-- ==== Sys2Proof/Laws/Ops.lean ====
section
/-! SUPPORT. What the shared operations over registers and memory do, said once. -/

namespace Sys2Proof.Machine

/-! ## Context registers -/

@[simp] theorem Ctx.sreg_zero (c : Ctx) : c.sreg 0 = 0 := rfl

@[simp] theorem Ctx.setSreg_zero (c : Ctx) (v : W64) : c.setSreg 0 v = c := rfl

/-- A register written holds the value; s0 reads 0 whatever is written. -/
theorem Ctx.sreg_setSreg (c : Ctx) (n : Nat) (v : W64) : (c.setSreg n v).sreg n = if n = 0 then 0 else v := by
  unfold Ctx.sreg Ctx.setSreg
  split <;> simp

theorem Ctx.sreg_setSreg_ne (c : Ctx) (n m : Nat) (v : W64) (h : m ≠ n) : (c.setSreg n v).sreg m = c.sreg m := by
  unfold Ctx.sreg Ctx.setSreg
  split
  · rfl
  · by_cases hn : n = 0
    · simp [hn]
    · simp [hn, Tab.get_set_ne _ _ _ _ _ h]

/-- Writing a scalar register changes only the scalar registers. -/
theorem Ctx.setSreg_frame (c : Ctx) (n : Nat) (v : W64) : c.setSreg n v = { c with sr := (c.setSreg n v).sr } := by
  unfold Ctx.setSreg; split <;> rfl

@[simp] theorem Ctx.pred_zero (c : Ctx) : c.pred 0 = true := rfl

/-! ## Memories -/

@[simp] theorem Mem.read_length (m : Mem) (a n : Nat) : (m.read a n).length = n := Tab.range_length ..

/-- A read agrees with reads of single bytes. -/
theorem Mem.read_getD (m : Mem) (a n j : Nat) (hm : m.wf = true) (hj : j < n) : (m.read a n).getD j 0 = Tab.get 0 m (a + j) :=
  Tab.range_getD 0 m a n j ((Tab.wf_iff 0 m).1 hm).1 hj

/-- A write changes the bytes of its range, and no other. -/
theorem Mem.get_write (m : Mem) (a : Nat) (bs : List Byte) (k : Nat) :
    Tab.get 0 (m.write a bs) k = if a ≤ k ∧ k < a + bs.length then bs.getD (k - a) 0 else Tab.get 0 m k := Tab.get_setRange ..

theorem Mem.write_wf (m : Mem) (a : Nat) (bs : List Byte) (h : m.wf = true) : (m.write a bs).wf = true := Tab.setRange_wf 0 m a bs h

theorem Mem.clear_wf (m : Mem) (a n : Nat) (h : m.wf = true) : (m.clear a n).wf = true := Tab.clearRange_wf 0 m a n h

/-- A range of bytes just written reads as written. -/
theorem Mem.read_write (m : Mem) (a : Nat) (bs : List Byte) (h : m.wf = true) : (m.write a bs).read a bs.length = bs := by
  apply List.ext_getElem (by simp)
  intro j h1 h2
  have e := Mem.read_getD (m.write a bs) a bs.length j (m.write_wf a bs h) h2
  rw [Mem.get_write, if_pos ⟨by omega, by omega⟩] at e
  have l : ∀ (xs : List Byte) (hx : j < xs.length), xs.getD j 0 = xs[j] := fun xs hx => by simp [List.getD, hx]
  rw [l _ h1] at e
  rw [e, show a + j - a = j by omega, l _ h2]

/-! ## The canonical form of the memories (the four of `State`) -/

theorem State.spadWrite_wf (s : State) (k a : Nat) (bs : List Byte) (h : Mem.wf s.spad = true) : Mem.wf (s.spadWrite k a bs).spad = true :=
  Mem.write_wf _ _ _ h

theorem State.objWrite_wf (s : State) (i off : Nat) (bs : List Byte) (h : Mem.wf s.objMem = true) : Mem.wf (s.objWrite i off bs).objMem = true :=
  Mem.write_wf _ _ _ h

theorem State.objZero_wf (s : State) (i : Nat) (h : Mem.wf s.objMem = true) : Mem.wf (s.objZero i).objMem = true := Mem.clear_wf _ _ _ h

end Sys2Proof.Machine
end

+++

- **Task to carry out**
Working through the records, copy each line in which the word "changes" appears.

- **Exercise response**
/-- Writing a scalar register changes only the scalar registers. -/
/-- A write changes the bytes of its range, and no other. -/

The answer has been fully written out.